Exercise prompt
Among the lines below, copy exactly those from the one with "def scoreB (op" through the one with "Sys2Proof.Machine.execDrainComplete b s", counting both ends.

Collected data
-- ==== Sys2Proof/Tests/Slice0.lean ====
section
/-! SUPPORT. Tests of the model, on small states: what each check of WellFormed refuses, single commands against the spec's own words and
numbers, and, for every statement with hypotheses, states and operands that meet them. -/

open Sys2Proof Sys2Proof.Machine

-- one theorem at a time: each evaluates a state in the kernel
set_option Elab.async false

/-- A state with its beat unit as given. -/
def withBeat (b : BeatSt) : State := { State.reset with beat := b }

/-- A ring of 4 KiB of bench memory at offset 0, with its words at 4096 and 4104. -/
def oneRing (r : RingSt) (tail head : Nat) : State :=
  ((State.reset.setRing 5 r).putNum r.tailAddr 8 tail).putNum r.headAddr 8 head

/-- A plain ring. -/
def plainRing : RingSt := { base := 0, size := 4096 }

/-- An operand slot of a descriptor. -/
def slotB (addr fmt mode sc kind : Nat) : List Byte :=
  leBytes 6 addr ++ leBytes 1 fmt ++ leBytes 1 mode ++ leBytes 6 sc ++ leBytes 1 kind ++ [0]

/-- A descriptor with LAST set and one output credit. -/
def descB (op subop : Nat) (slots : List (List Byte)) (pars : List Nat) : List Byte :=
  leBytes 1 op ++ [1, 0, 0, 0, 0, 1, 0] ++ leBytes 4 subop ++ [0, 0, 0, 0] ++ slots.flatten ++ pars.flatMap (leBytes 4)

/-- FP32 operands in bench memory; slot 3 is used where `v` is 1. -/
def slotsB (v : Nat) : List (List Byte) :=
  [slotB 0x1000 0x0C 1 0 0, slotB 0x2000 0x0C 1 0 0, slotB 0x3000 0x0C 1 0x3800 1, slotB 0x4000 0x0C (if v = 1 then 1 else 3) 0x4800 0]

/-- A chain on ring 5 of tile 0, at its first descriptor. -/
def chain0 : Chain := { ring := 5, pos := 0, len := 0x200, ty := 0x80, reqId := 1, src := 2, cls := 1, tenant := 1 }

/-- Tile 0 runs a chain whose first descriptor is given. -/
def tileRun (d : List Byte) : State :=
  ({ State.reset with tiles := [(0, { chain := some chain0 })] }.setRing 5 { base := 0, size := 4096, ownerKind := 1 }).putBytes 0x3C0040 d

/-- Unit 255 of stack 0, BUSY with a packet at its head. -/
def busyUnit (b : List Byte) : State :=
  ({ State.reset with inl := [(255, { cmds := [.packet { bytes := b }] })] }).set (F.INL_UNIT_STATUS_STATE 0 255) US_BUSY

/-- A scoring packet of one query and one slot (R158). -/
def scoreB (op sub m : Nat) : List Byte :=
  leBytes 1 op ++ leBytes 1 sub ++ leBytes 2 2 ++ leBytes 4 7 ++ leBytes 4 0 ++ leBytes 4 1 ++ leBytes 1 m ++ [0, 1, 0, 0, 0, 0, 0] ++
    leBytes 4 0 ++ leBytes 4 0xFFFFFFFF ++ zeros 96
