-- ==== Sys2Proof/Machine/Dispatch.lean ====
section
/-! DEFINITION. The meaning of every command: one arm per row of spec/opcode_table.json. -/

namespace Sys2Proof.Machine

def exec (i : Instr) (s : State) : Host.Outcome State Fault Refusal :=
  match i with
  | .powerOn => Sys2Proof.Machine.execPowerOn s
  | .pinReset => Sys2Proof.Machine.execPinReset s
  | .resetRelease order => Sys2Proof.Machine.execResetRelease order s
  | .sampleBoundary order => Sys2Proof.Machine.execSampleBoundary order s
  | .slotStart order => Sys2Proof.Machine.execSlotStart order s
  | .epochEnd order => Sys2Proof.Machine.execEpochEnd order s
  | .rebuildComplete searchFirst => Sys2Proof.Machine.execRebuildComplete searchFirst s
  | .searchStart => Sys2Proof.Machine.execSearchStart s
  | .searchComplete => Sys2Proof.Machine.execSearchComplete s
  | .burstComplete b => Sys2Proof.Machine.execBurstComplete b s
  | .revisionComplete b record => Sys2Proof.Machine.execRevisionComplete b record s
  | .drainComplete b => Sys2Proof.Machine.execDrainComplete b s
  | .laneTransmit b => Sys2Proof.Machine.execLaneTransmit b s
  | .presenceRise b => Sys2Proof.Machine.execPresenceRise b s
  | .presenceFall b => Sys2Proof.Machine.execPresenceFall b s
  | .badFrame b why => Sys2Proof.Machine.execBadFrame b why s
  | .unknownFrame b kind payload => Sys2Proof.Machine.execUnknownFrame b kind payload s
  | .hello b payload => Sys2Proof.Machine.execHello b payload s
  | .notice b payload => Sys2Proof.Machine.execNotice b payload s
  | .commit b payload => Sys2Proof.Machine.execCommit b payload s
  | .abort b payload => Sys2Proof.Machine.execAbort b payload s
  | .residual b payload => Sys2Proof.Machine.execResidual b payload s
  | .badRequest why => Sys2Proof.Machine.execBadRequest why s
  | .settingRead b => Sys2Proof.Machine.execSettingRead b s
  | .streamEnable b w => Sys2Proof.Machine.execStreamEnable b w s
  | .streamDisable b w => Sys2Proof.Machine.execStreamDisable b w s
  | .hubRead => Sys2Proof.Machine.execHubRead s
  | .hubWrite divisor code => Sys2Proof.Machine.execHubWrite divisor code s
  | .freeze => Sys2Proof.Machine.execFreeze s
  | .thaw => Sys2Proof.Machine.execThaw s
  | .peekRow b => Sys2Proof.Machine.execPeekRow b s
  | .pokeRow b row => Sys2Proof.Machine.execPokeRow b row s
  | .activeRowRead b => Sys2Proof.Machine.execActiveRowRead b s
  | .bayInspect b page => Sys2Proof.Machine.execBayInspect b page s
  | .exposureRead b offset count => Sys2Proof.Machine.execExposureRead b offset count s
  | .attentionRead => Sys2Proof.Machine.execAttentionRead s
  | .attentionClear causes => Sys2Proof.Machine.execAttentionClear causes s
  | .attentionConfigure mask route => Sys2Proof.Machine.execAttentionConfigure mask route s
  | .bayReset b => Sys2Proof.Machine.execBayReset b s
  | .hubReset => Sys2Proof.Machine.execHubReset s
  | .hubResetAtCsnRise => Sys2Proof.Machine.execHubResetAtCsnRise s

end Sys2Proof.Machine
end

Final answer
def scoreB (op sub m : Nat) : List Byte :=
  leBytes 1 op ++ leBytes 1 sub ++ leBytes 2 2 ++ leBytes 4 7 ++ leBytes 4 0 ++ leBytes 4 1 ++ leBytes 1 m ++ [0, 1, 0, 0, 0, 0, 0] ++
    leBytes 4 0 ++ leBytes 4 0xFFFFFFFF ++ zeros 96
-- ==== Sys2Proof/Machine/Dispatch.lean ====
section
/-! DEFINITION. The meaning of every command: one arm per row of spec/opcode_table.json. -/

namespace Sys2Proof.Machine

def exec (i : Instr) (s : State) : Host.Outcome State Fault Refusal :=
  match i with
  | .powerOn => Sys2Proof.Machine.execPowerOn s
  | .pinReset => Sys2Proof.Machine.execPinReset s
  | .resetRelease order => Sys2Proof.Machine.execResetRelease order s
  | .sampleBoundary order => Sys2Proof.Machine.execSampleBoundary order s
  | .slotStart order => Sys2Proof.Machine.execSlotStart order s
  | .epochEnd order => Sys2Proof.Machine.execEpochEnd order s
  | .rebuildComplete searchFirst => Sys2Proof.Machine.execRebuildComplete searchFirst s
  | .searchStart => Sys2Proof.Machine.execSearchStart s
  | .searchComplete => Sys2Proof.Machine.execSearchComplete s
  | .burstComplete b => Sys2Proof.Machine.execBurstComplete b s
  | .revisionComplete b record => Sys2Proof.Machine.execRevisionComplete b record s
  | .drainComplete b => Sys2Proof.Machine.execDrainComplete b s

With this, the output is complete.